Check each line of the listing below for the string "hinv", then copy every line that has it.

━━ EXCERPTED RECORDS

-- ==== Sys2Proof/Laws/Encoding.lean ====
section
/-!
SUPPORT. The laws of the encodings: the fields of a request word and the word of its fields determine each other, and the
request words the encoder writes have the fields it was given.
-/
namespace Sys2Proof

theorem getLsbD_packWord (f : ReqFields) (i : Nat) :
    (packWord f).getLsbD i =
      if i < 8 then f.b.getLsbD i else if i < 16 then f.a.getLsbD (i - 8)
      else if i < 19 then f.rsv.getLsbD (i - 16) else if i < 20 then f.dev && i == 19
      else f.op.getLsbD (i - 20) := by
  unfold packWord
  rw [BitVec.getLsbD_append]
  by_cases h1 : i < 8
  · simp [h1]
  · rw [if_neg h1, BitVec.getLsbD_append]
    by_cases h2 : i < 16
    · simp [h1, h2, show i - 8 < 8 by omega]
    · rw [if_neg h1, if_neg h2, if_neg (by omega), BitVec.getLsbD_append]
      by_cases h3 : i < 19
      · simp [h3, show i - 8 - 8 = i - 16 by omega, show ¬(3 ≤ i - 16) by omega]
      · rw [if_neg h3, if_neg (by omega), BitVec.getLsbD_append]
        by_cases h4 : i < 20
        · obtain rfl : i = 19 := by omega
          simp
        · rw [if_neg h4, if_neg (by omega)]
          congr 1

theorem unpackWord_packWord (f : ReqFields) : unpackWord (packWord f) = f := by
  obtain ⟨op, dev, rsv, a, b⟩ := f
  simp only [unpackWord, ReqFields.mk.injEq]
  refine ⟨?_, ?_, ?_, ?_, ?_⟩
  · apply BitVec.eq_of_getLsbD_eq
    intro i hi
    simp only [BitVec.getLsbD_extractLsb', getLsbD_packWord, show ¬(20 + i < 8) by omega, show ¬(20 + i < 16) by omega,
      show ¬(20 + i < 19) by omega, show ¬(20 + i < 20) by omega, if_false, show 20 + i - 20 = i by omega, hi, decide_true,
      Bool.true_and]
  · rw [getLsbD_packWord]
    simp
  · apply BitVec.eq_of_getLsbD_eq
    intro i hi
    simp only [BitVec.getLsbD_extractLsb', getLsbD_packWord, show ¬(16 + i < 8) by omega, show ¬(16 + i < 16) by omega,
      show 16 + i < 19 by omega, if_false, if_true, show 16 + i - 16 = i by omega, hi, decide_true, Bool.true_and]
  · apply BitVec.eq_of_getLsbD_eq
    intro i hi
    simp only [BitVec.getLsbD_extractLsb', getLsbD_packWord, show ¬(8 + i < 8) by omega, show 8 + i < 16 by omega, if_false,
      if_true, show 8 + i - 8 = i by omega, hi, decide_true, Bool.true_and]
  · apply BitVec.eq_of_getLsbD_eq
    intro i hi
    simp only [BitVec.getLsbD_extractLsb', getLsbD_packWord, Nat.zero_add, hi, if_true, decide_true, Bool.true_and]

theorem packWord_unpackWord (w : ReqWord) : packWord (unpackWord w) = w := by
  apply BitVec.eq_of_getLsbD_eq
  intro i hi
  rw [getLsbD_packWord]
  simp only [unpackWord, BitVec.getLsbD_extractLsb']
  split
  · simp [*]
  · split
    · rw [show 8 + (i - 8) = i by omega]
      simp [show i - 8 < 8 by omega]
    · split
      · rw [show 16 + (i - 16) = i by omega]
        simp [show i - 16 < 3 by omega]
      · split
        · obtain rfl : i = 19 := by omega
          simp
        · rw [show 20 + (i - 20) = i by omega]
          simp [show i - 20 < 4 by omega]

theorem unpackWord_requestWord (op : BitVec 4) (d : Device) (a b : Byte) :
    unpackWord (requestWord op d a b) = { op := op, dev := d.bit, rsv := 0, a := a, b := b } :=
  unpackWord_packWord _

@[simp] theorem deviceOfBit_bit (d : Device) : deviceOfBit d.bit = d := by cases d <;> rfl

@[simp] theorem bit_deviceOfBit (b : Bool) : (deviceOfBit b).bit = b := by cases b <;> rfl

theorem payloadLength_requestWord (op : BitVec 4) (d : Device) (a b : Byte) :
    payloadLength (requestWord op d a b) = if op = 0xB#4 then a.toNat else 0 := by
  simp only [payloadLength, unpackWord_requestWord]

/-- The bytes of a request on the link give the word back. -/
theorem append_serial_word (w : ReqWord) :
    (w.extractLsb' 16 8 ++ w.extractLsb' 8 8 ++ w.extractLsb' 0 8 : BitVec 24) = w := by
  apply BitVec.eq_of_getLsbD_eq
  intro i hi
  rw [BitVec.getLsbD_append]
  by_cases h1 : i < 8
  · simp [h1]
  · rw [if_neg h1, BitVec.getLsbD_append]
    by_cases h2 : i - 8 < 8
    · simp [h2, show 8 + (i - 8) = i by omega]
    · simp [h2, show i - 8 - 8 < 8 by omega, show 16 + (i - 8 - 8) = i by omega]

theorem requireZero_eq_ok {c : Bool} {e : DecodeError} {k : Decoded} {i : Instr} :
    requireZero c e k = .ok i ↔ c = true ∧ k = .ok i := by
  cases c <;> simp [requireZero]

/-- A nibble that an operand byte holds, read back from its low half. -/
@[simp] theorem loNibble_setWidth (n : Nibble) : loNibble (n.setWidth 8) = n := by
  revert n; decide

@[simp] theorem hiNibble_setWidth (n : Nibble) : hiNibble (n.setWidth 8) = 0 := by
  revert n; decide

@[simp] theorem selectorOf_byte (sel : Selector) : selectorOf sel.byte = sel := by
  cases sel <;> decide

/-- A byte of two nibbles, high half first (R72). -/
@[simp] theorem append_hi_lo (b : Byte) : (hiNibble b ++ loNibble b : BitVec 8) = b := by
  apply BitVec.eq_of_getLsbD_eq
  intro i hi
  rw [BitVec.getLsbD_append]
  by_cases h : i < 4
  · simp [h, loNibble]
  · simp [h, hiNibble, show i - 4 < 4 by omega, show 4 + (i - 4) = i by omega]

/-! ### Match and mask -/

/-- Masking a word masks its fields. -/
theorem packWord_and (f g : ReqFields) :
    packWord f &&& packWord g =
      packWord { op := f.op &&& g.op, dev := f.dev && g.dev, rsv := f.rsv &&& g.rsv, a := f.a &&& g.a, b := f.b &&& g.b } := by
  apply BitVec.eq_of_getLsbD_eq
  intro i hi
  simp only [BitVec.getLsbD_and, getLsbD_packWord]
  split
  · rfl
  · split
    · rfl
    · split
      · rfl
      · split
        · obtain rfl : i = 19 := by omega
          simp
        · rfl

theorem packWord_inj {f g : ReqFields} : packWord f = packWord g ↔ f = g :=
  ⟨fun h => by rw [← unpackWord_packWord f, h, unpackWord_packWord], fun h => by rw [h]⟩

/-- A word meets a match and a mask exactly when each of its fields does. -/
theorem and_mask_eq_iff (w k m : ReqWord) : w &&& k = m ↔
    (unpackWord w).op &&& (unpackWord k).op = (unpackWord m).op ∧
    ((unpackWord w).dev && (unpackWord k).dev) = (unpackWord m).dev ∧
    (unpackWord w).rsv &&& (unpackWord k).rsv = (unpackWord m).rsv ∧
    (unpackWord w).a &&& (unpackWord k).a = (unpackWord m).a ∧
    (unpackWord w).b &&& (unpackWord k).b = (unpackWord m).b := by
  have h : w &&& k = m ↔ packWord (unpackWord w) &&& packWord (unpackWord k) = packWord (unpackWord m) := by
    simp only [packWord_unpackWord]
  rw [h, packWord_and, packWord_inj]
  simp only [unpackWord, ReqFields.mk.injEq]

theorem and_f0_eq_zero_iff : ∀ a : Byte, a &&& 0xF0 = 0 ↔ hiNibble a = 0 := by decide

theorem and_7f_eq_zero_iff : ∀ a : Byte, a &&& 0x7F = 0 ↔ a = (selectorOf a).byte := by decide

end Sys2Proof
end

━━━━
━━ EXCERPTED RECORDS

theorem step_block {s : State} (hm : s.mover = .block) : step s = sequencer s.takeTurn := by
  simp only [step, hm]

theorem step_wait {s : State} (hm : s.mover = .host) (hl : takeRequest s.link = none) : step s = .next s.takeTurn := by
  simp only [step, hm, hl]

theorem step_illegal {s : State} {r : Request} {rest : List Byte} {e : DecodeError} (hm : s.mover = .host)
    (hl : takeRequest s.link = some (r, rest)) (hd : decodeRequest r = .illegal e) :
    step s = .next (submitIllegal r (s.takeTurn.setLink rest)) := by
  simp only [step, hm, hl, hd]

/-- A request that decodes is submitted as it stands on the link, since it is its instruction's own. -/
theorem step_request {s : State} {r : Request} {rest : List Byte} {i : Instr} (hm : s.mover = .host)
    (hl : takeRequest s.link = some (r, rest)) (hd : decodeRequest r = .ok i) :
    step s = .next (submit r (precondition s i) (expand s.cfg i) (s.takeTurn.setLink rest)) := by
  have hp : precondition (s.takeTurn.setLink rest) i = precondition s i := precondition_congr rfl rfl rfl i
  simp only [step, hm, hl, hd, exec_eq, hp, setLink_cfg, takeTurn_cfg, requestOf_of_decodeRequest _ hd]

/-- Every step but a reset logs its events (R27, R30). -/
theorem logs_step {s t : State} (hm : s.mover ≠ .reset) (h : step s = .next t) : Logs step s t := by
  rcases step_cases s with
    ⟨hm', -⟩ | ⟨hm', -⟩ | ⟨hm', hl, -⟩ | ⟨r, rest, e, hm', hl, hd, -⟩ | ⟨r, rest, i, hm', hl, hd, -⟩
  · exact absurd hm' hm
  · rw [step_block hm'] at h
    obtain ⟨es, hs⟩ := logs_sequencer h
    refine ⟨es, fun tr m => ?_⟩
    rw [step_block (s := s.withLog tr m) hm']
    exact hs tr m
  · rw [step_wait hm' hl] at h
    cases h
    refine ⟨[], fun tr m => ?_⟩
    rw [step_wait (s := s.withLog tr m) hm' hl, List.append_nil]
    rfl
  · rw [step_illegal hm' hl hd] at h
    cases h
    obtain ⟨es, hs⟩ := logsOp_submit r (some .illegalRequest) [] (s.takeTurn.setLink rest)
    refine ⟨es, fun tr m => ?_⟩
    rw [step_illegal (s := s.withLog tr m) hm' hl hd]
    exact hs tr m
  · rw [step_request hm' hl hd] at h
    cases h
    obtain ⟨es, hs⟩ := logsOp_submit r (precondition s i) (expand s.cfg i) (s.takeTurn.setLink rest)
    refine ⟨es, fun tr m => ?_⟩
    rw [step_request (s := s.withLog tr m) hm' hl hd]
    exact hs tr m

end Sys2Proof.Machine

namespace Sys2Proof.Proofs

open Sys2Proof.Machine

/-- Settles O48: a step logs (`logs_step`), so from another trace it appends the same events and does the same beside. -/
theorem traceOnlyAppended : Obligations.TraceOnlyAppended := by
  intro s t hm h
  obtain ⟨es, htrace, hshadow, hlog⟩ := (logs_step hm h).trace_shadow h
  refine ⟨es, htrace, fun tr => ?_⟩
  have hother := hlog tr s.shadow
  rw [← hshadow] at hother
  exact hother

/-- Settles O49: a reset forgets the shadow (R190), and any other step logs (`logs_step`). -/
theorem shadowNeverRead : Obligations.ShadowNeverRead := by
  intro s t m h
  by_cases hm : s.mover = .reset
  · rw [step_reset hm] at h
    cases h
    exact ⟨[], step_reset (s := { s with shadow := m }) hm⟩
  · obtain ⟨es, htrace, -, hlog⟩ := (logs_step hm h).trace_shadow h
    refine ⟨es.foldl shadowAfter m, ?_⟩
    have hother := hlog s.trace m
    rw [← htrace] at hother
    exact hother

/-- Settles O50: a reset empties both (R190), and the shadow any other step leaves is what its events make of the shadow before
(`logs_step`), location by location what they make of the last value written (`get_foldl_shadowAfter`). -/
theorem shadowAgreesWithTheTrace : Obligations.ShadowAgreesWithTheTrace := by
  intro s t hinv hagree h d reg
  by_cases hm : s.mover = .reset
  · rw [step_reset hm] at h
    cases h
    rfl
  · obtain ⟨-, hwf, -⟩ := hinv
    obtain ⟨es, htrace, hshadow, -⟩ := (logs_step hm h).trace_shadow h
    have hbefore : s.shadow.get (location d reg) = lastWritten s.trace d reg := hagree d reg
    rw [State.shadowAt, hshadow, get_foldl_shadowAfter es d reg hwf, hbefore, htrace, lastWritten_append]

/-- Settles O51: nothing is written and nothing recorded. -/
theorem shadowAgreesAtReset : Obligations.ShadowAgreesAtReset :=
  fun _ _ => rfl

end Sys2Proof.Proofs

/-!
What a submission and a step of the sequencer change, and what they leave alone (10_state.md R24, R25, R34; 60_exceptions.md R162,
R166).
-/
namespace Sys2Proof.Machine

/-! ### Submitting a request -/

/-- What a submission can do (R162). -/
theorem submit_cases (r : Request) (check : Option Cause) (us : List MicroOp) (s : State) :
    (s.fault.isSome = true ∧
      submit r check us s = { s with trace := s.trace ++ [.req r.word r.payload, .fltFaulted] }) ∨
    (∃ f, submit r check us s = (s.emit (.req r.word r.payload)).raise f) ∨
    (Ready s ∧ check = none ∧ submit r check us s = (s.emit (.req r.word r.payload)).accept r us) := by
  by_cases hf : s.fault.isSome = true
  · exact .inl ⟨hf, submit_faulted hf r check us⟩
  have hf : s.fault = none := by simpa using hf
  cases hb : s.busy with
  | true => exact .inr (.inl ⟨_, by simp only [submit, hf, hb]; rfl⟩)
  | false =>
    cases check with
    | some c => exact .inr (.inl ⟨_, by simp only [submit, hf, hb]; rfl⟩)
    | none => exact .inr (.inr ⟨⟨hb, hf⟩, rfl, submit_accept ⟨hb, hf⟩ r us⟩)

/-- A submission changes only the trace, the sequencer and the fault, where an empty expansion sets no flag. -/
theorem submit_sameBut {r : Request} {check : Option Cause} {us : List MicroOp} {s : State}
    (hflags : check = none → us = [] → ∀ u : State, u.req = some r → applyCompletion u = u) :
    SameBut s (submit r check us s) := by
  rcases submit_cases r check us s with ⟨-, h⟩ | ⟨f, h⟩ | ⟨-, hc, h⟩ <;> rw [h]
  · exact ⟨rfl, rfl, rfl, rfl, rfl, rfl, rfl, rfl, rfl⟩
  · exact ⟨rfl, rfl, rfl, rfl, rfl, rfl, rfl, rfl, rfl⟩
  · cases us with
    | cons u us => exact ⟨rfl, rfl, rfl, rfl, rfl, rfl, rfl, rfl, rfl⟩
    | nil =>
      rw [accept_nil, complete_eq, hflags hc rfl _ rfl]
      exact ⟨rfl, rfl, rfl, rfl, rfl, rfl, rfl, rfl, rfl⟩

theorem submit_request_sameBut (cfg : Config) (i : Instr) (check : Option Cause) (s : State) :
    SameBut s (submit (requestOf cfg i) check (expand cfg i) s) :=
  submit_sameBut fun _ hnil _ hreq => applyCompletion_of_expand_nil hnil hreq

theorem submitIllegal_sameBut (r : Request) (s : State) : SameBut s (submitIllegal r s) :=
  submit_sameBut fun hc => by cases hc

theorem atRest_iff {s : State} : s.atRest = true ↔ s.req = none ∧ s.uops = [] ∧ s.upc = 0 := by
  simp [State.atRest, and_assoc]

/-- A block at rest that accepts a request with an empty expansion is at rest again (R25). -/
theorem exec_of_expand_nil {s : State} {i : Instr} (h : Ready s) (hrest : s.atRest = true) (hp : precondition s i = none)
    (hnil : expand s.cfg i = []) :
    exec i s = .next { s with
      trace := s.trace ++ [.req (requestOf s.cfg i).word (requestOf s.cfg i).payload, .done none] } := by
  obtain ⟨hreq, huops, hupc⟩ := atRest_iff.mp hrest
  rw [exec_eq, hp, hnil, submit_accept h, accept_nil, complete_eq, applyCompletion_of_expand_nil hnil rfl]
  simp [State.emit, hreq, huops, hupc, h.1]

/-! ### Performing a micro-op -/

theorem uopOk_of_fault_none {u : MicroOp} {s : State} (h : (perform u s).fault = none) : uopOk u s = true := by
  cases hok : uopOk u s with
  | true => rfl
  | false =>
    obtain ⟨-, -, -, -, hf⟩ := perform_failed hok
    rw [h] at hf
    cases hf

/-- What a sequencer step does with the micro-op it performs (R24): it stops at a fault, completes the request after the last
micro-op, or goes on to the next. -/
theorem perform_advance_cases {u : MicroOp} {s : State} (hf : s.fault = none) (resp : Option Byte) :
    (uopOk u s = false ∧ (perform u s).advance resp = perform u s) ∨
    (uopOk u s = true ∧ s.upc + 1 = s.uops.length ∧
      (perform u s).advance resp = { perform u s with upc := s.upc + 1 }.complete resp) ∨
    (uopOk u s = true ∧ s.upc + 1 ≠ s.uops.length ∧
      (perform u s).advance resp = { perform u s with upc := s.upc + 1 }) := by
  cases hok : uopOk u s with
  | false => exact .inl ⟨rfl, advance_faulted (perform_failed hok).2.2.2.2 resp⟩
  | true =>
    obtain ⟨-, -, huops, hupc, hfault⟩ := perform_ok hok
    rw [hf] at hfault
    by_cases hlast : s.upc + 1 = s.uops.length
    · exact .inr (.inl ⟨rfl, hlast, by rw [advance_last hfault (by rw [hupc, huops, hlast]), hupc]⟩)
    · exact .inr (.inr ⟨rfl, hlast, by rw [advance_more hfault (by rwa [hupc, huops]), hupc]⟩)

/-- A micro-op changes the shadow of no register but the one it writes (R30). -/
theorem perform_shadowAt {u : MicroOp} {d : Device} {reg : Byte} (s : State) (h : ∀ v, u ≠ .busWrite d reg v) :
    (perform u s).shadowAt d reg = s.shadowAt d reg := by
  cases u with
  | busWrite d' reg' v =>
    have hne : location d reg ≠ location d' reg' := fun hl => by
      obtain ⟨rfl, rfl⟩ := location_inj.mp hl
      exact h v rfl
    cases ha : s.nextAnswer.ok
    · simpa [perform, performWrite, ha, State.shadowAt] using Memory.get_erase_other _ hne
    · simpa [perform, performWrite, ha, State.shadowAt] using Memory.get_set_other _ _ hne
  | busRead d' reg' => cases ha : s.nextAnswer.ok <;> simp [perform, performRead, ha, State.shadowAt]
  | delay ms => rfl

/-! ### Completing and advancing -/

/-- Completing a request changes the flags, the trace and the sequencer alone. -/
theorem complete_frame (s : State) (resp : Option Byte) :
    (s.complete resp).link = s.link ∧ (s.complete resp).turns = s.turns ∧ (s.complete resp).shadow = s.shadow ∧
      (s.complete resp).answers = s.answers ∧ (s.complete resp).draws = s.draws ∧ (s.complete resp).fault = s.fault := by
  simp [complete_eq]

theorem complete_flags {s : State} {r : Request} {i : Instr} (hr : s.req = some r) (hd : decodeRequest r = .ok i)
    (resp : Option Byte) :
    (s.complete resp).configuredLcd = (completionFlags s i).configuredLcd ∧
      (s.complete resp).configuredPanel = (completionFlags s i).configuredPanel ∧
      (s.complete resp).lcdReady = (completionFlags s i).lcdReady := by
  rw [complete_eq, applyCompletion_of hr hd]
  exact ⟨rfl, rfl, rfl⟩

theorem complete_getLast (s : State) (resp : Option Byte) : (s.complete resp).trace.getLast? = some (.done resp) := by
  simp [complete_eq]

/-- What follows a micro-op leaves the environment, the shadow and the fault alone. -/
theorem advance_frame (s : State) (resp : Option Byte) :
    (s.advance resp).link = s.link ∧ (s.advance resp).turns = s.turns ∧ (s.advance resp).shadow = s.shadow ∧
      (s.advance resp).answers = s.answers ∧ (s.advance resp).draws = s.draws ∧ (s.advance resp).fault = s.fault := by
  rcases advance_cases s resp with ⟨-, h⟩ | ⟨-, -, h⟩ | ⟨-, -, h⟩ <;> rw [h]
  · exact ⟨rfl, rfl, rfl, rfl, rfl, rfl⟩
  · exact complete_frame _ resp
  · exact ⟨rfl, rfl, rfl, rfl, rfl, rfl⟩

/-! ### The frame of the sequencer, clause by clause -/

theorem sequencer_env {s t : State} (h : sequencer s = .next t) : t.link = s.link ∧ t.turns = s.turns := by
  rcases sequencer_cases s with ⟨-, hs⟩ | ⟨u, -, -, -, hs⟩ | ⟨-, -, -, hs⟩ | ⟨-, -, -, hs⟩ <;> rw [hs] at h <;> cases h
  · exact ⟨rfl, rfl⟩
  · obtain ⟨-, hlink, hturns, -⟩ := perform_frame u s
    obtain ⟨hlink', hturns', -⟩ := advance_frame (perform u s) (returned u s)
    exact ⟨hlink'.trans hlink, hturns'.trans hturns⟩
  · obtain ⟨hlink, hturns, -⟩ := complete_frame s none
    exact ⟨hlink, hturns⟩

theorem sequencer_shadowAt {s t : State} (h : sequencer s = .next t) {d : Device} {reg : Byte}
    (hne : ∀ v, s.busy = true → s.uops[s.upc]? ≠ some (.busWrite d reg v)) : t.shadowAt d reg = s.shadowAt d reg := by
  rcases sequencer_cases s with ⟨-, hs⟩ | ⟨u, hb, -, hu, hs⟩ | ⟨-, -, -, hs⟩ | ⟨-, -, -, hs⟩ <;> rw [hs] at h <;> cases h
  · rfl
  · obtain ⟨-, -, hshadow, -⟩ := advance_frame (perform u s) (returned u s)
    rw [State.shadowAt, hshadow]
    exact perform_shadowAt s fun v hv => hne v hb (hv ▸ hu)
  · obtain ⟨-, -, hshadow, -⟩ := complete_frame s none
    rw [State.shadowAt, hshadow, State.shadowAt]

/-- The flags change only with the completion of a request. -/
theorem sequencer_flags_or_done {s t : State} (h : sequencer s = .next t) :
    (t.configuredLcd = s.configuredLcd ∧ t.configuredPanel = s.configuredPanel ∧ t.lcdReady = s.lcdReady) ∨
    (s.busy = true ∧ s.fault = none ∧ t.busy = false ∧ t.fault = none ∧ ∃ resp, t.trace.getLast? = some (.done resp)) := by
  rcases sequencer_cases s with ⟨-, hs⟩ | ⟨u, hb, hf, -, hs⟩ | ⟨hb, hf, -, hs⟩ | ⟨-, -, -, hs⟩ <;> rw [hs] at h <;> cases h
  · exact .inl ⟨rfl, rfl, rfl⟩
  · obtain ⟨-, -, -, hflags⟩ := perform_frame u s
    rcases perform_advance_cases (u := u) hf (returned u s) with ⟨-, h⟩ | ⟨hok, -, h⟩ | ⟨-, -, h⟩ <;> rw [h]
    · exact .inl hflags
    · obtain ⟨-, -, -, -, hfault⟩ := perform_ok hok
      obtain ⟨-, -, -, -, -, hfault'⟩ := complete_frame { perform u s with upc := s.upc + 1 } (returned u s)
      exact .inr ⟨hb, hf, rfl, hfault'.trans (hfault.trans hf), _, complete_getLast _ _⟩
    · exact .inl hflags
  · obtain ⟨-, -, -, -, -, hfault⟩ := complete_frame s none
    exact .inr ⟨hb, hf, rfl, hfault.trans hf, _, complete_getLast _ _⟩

━━━━
━━ EXCERPTED RECORDS

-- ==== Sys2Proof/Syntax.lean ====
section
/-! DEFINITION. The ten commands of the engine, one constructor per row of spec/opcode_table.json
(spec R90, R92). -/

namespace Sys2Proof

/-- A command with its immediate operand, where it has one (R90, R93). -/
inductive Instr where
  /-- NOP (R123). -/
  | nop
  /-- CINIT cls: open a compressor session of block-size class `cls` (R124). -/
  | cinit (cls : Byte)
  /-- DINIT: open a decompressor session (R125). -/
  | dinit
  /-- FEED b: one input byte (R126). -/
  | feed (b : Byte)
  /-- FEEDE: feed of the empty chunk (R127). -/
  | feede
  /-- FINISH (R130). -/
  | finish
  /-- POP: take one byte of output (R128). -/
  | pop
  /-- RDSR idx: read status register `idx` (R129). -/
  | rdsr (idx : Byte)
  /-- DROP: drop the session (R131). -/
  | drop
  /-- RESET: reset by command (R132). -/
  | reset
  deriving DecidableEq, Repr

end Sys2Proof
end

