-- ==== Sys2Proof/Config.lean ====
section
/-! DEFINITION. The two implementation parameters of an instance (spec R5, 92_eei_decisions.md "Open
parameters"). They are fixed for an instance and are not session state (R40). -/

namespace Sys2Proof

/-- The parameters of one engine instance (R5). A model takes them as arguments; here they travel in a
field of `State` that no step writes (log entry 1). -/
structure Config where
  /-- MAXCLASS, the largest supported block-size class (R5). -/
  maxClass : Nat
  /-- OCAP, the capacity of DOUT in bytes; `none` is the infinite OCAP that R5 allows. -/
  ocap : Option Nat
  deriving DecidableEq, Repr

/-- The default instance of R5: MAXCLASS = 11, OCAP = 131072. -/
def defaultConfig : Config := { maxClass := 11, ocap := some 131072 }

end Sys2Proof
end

━━━━

**ANSWER BELOW:**
  intro s t hinv hagree h d reg
  · obtain ⟨-, hwf, -⟩ := hinv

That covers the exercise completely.